И настаивать было неловко. Оттуда, из 51-го, из времен «борьбы с космо­политизмом», едва не стоившей ему свободы (и кто знает, как было бы даль­ше), он был прав. Он жил там. Всю жизнь, точнее, известный мне ее отрезок.

От этого мировосприятия — заголовок второй части («На необитаемых просторах нашей родины»), где собраны рас­сказы, связанные с работой, с профессией геофизика, — фраза, которую Г.Ю. очень любил. Он взял ее то ли из местной прессы, то ли из радио­передачи, фраза эта представляет собой оговорку — вы, без сомнения, по­мните штамп насчет необъятных просторов. Родиной — единственной, по­этому не нуждающейся в прописной литере, — для него был довоенный Крым, о котором — первая часть. Место последнего жительства (ставшее моей малой родиной) было для него местом ссылки, необитаемым местом, населенным либо не людьми изначально, либо людьми сломанными, втоп­танными в грязь чьей-то начальственной волей.
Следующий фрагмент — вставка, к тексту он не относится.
-- ==== Sys2Proof/Certificates/Slice0/Obligations.lean ====
section
/-! DEFINITION. The statements for the provers. Formulas of the rules are those of Sys2Proof.Spec, written on naturals
beside the model's own definitions. -/

open Sys2Proof Sys2Proof.Machine

/-! Decoding and encoding. -/

/-- 30_encoding.md R75, R79: words written out from the opcode map, one of each operand form and field, decode to their
commands, and a reserved opcode, an unused field and an unused operand bit are rejected by name. -/
def Obligations.OpcodeMapWordsDecode : Prop :=
  decode 0b00001010 0x2A = .ok (.seed 2 0x2A) ∧
  decode 0b00010000 0 = .ok .gen ∧
  decode 0b00100000 0x9B = .ok (.score 0x9B) ∧
  decode 0b00101100 0x42 = .ok (.xform 1 0x42) ∧
  decode 0b01001000 0 = .ok .rdflags ∧
  decode 0b01011000 0 = .ok .rdstat ∧
  decode 0b01100000 0x20 = .ok (.cfg 0x20) ∧
  decode 0b01111000 0 = .error .illegalCmd ∧
  decode 0b00010001 0 = .error .illegalCmd ∧
  decode 0b00100000 0x100 = .error .reservedOperand

/-- R75, R77, R79: every command, with every operand, is what its encoding decodes to. SEED 3 is among them: that the
decoder reads 0x0B as SEED 3, and leaves BAD_VARIANT to the meaning of SEED where R76 lists the check in the decoder, is
log entry 5 (DEDUCED, from R77). -/
def Obligations.DecodeOfEncodeIsTheCommand : Prop :=
  ∀ i : Instr, decode (encode i).1 (encode i).2 = .ok i

/-- R76: a command byte and operand that decode to a command are that command's encoding, so no bit of either is
dropped. -/
def Obligations.EncodeOfDecodeIsTheWord : Prop :=
  ∀ (cmd : Byte) (opd : Word) (i : Instr), decode cmd opd = .ok i → encode i = (cmd, opd)

/-- R77: the bytes that raise ILLEGAL_CMD are those the rule lists, whatever the operand; 237 in all, 136 of them with a
reserved opcode and 101 with an opcode of the map; the 18 legal bytes decode as some command under some operand; and 0x0B
decodes as SEED and raises BAD_VARIANT. That the decoder reads it as SEED 3 and the meaning of SEED raises the error,
where R76 lists the check in the decoder, is log entry 5 (DEDUCED, from R77). -/
def Obligations.IllegalCommandBytes : Prop :=
  (∀ (cmd : Byte) (opd : Word),
    Spec.illegal cmd opd = true ↔
      15 ≤ cmd.toNat / 8 ∨ (cmd.toNat / 8 ≠ 1 ∧ cmd.toNat % 4 ≠ 0) ∨ (cmd.toNat / 8 ≠ 5 ∧ cmd.toNat / 4 % 2 = 1)) ∧
  (∀ opd : Word,
    (Spec.commandBytes.filter fun b => Spec.illegal b opd).length = 237 ∧
    (Spec.commandBytes.filter fun b => Spec.illegal b opd && decide (b.toNat / 8 ≤ 14)).length = 101 ∧
    (Spec.commandBytes.filter fun b => Spec.illegal b opd && decide (15 ≤ b.toNat / 8)).length = 136) ∧
  (∀ b : Byte, b ∈ Spec.legalBytes ↔ ∃ opd i, decode b opd = .ok i ∧ i.wf = true) ∧
  Spec.legalBytes.length = 18 ∧
  (∀ (opd : Word) (s : State),
    decode 0x0B opd = .ok (.seed 3 opd) ∧ exec (.seed 3 opd) s = .next (Spec.raised s .badVariant))

/-! Steps, errors, reset. -/

/-- 30_encoding.md R76, 20_memory.md R60, 60_exceptions.md R222: the step serves the first interaction waiting, and leaves
the rest waiting. For a command it runs exactly the decoded command, or raises the decoding error as R210 says; for a
reset it applies the reset. How the interactions wait, and that those behind a reset stay waiting, is the model's choice
(log entries 1 and 4). -/
def Obligations.StepServesTheFirstInteraction : Prop :=
  (∀ (s : State) (cmd : Byte) (opd : Word) (rest : List HostInput), s.inputs = .command cmd opd :: rest →
    step s = serveCommand cmd opd { s with inputs := rest } ∧
    (∀ i, decode cmd opd = .ok i → step s = exec i { s with inputs := rest }) ∧
    (∀ e, decode cmd opd = .error e → step s = .next (Spec.raised { s with inputs := rest } e))) ∧
  (∀ (s : State) (rest : List HostInput), s.inputs = .reset :: rest →
    step s = serveInput .reset { s with inputs := rest })

/-- 60_exceptions.md R202 to R210: every command, whatever its bytes and the state, answers a next state whose outcome is
OK or exactly one error, the first in the order of R209; on an error the response is 0 and only ERR and ERRCODE change,
ERRCODE keeping the first code; with OK, ERR and ERRCODE keep their values. -/
def Obligations.CommandOutcomeByPriority : Prop :=
  ∀ (s : State) (cmd : Byte) (opd : Word),
    ∃ t r, serveCommand cmd opd s = .next t ∧ t.response = some r ∧
      r.outcome = Spec.outcome s cmd.toNat opd.toNat ∧
      (∀ e, r.outcome = .error e → t = Spec.raised s e) ∧
      (r.outcome = .ok → t.err = s.err ∧ t.errcode = s.errcode)

/-- R171, R210, R220: a step never stops the block, and takes one interaction of the host, whichever it is. That no step
stops is log entry 11 (DEDUCED, from R210 and R211); how the interactions wait, the step with none waiting, and that a
reset leaves the later ones waiting are the model's (log entries 1, 2 and 4). -/
def Obligations.EveryStepGoesOn : Prop :=
  ∀ s : State, ∃ t, step s = .next t ∧ t.inputs = s.inputs.tail

/-- R220, 70_reset_and_hazards.md R231: with nothing to serve, the block holds everything (log entry 2). -/
def Obligations.WaitingHoldsTheState : Prop :=
  ∀ s : State, s.inputs = [] → step s = .next s

/-- 70_reset_and_hazards.md R230, 10_state.md R39: the reset signal sets every register to its reset value, whatever the
state, and State.reset holds the same values. -/
def Obligations.ResetSetsEveryRegister : Prop :=
  (∀ s : State,
    ∃ t, serveInput .reset s = .next t ∧ t.genState.toNat = 0 ∧ t.vsel.toNat = 0 ∧ t.seeded = false ∧
      t.diff.toNat = 0 ∧ t.cnt.toNat = 0 ∧ t.len.toNat = 1536 ∧ t.err = false ∧ t.errcode.toNat = 0) ∧
  State.reset.genState.toNat = 0 ∧ State.reset.vsel.toNat = 0 ∧ State.reset.seeded = false ∧
    State.reset.diff.toNat = 0 ∧ State.reset.cnt.toNat = 0 ∧ State.reset.len.toNat = 1536 ∧
    State.reset.err = false ∧ State.reset.errcode.toNat = 0

/-- 70_reset_and_hazards.md R232: SEED 0, SCLR and CFG 1536 bring VSEL, DIFF and CNT, and L back to their reset values;
no command, whatever its bytes, brings SEEDED, ERR, a non-zero ERRCODE or (once seeded) STATE back to theirs. The premise
is the model's invariant. -/
def Obligations.OnlyResetRestoresTheRest : Prop :=
  (∀ (s : State) (x : Word), ∃ t, exec (.seed 0 x) s = .next t ∧ t.vsel = State.reset.vsel) ∧
  (∀ s : State, ∃ t, exec .sclr s = .next t ∧ t.diff = State.reset.diff ∧ t.cnt = State.reset.cnt) ∧
  (∀ s : State, ∃ t, exec (.cfg 1536) s = .next t ∧ t.len = State.reset.len) ∧
  (∀ (s : State) (cmd : Byte) (opd : Word), s.Inv →
    ∃ t, serveCommand cmd opd s = .next t ∧
      (s.seeded = true → t.seeded = true ∧ t.genState ≠ State.reset.genState) ∧
      (s.err = true → t.err = true) ∧
      (s.errcode ≠ State.reset.errcode → t.errcode = s.errcode))

/-- 10_state.md R28: no command but RDSTAT reads ERR or ERRCODE. Two states that differ in nothing else go to states that
differ in nothing else, the response included. -/
def Obligations.ErrorRecordReadOnlyByRdstat : Prop :=
  ∀ (i : Instr) (s : State) (b : Bool) (c : BitVec 4), i ≠ .rdstat →
    ∃ t u, exec i s = .next t ∧ exec i { s with err := b, errcode := c } = .next u ∧
      u = { t with err := u.err, errcode := u.errcode }

/-! One statement per command: what it decodes from, its result and frame, its errors. Each equation gives the whole next
state, so every register it does not name is unchanged. -/

/-- 43_control.md R170. -/
def Obligations.NopChangesNothing : Prop :=
  (∀ (cmd : Byte) (opd : Word), cmd.toNat / 8 = 0 → decode cmd opd = Spec.decodeNone .nop cmd opd) ∧
  (∀ s : State, exec .nop s = .next { s with response := some ⟨0, .ok⟩ })

/-- 40_keystream.md R100, 60_exceptions.md R203: SEED loads the normalised sum, records the variant and answers the new
STATE; variant id 3 raises BAD_VARIANT. The clause on decoding reads 0x0B as SEED 3, and the meaning of SEED raises the
error: that place of the check is log entry 5 (DEDUCED, from 30_encoding.md R77), where R76 lists it in the decoder. -/
def Obligations.SeedLoadsTheGenerator : Prop :=
  (∀ (cmd : Byte) (opd : Word), cmd.toNat / 8 = 1 →
    decode cmd opd =
      if cmd.toNat / 4 % 2 = 1 then .error .illegalCmd else .ok (.seed (BitVec.ofNat 2 (cmd.toNat % 4)) opd)) ∧
  (∀ (v : BitVec 2) (x : Word) (off : Nat) (s : State), Spec.offsets[v.toNat]? = some off →
    exec (.seed v x) s = .next
      { s with
        genState := BitVec.ofNat 32 (Spec.seedState off x.toNat)
        vsel := v
        seeded := true
        response := some ⟨BitVec.ofNat 32 (Spec.seedState off x.toNat), .ok⟩ }) ∧
  (∀ (x : Word) (s : State), exec (.seed 3 x) s = .next (Spec.raised s .badVariant))

/-- 40_keystream.md R103, R102: GEN steps the generator and answers the low byte of the updated state; before the first
SEED it raises UNSEEDED and does not step. -/
def Obligations.GenAnswersTheNextByte : Prop :=
  (∀ (cmd : Byte) (opd : Word), cmd.toNat / 8 = 2 → decode cmd opd = Spec.decodeNone .gen cmd opd) ∧
  (∀ s : State, s.seeded = true →
    exec .gen s = .next
      { s with
        genState := BitVec.ofNat 32 (Spec.xorshift s.genState.toNat)
        response := some ⟨BitVec.ofNat 32 (Spec.xorshift s.genState.toNat % 256), .ok⟩ }) ∧
  (∀ s : State, s.seeded = false → exec .gen s = .next (Spec.raised s .unseeded))

/-- 41_scorecard.md R121. -/
def Obligations.SclrClearsTheScorecard : Prop :=
  (∀ (cmd : Byte) (opd : Word), cmd.toNat / 8 = 3 → decode cmd opd = Spec.decodeNone .sclr cmd opd) ∧
  (∀ s : State, exec .sclr s = .next { s with diff := 0, cnt := 0, response := some ⟨0, .ok⟩ })

/-- 41_scorecard.md R122: SCORE steps the generator, answers the raw XOR byte, adds its 1 bits to DIFF and 1 to CNT;
UNSEEDED comes before SCORE_OVERRUN. The register sums are written modulo 2^32 for every state: where the invariant of
10_state.md R41 does not hold that is the model's choice (log entry 6), and where it holds ScoreArithmeticIsExact says
that they never wrap. -/
def Obligations.ScoreCountsTheDifferingBits : Prop :=
  (∀ (cmd : Byte) (opd : Word), cmd.toNat / 8 = 4 →
    decode cmd opd =
      if cmd.toNat % 8 ≠ 0 then .error .illegalCmd
      else if opd.toNat / 256 ≠ 0 then .error .reservedOperand
      else .ok (.score (BitVec.ofNat 8 opd.toNat))) ∧
  (∀ (c : Byte) (s : State), s.seeded = true → s.cnt.toNat ≠ s.len.toNat / 8 →
    exec (.score c) s = .next
      { s with
        genState := BitVec.ofNat 32 (Spec.xorshift s.genState.toNat)
        diff := BitVec.ofNat 32 (s.diff.toNat +
          Spec.popcount (c ^^^ BitVec.ofNat 8 (Spec.xorshift s.genState.toNat)))
        cnt := BitVec.ofNat 32 (s.cnt.toNat + 1)
        response := some ⟨BitVec.ofNat 32 (c.toNat ^^^ Spec.xorshift s.genState.toNat % 256), .ok⟩ }) ∧
  (∀ (c : Byte) (s : State), s.seeded = false → exec (.score c) s = .next (Spec.raised s .unseeded)) ∧
  (∀ (c : Byte) (s : State), s.seeded = true → s.cnt.toNat = s.len.toNat / 8 →
    exec (.score c) s = .next (Spec.raised s .scoreOverrun))

/-- 41_scorecard.md R130, 10_state.md R41: from a state of the invariant, a SCORE that completes counts exactly, within
L; RDZEROS answers the exact difference; and the polarity of RDFLAGS is the exact comparison. -/
def Obligations.ScoreArithmeticIsExact : Prop :=
  (∀ (c : Byte) (s : State), s.Inv → s.seeded = true → s.cnt.toNat ≠ s.len.toNat / 8 →
    ∃ t, exec (.score c) s = .next t ∧
      t.diff.toNat = s.diff.toNat + Spec.popcount (c ^^^ BitVec.ofNat 8 (Spec.xorshift s.genState.toNat)) ∧
      t.cnt.toNat = s.cnt.toNat + 1 ∧ t.diff.toNat ≤ 8 * t.cnt.toNat ∧ 8 * t.cnt.toNat ≤ s.len.toNat) ∧
  (∀ s : State, s.Inv → s.cnt.toNat = s.len.toNat / 8 →
    ∃ t w, exec .rdzeros s = .next t ∧ t.resp = some w ∧ w.toNat + s.diff.toNat = s.len.toNat) ∧
  (∀ s : State, s.Inv → s.cnt.toNat = s.len.toNat / 8 →
    ∃ t w, exec .rdflags s = .next t ∧ t.resp = some w ∧ (w.getLsbD 2 = true ↔ s.len.toNat < 2 * s.diff.toNat))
А потом жизнь кончилась. И эти доводы отпали.

В этот сборник, дорогой читатель, вошло то, процесс создания чего был виден мне хотя бы частично. (Включая рисунки — они принадлежат тому же автору, что и рассказы.) Или то, что было прочитано мне вслух, хотя бы частично. На той самой кухне, сидя между окном и столом с прохудившейся клеенкой.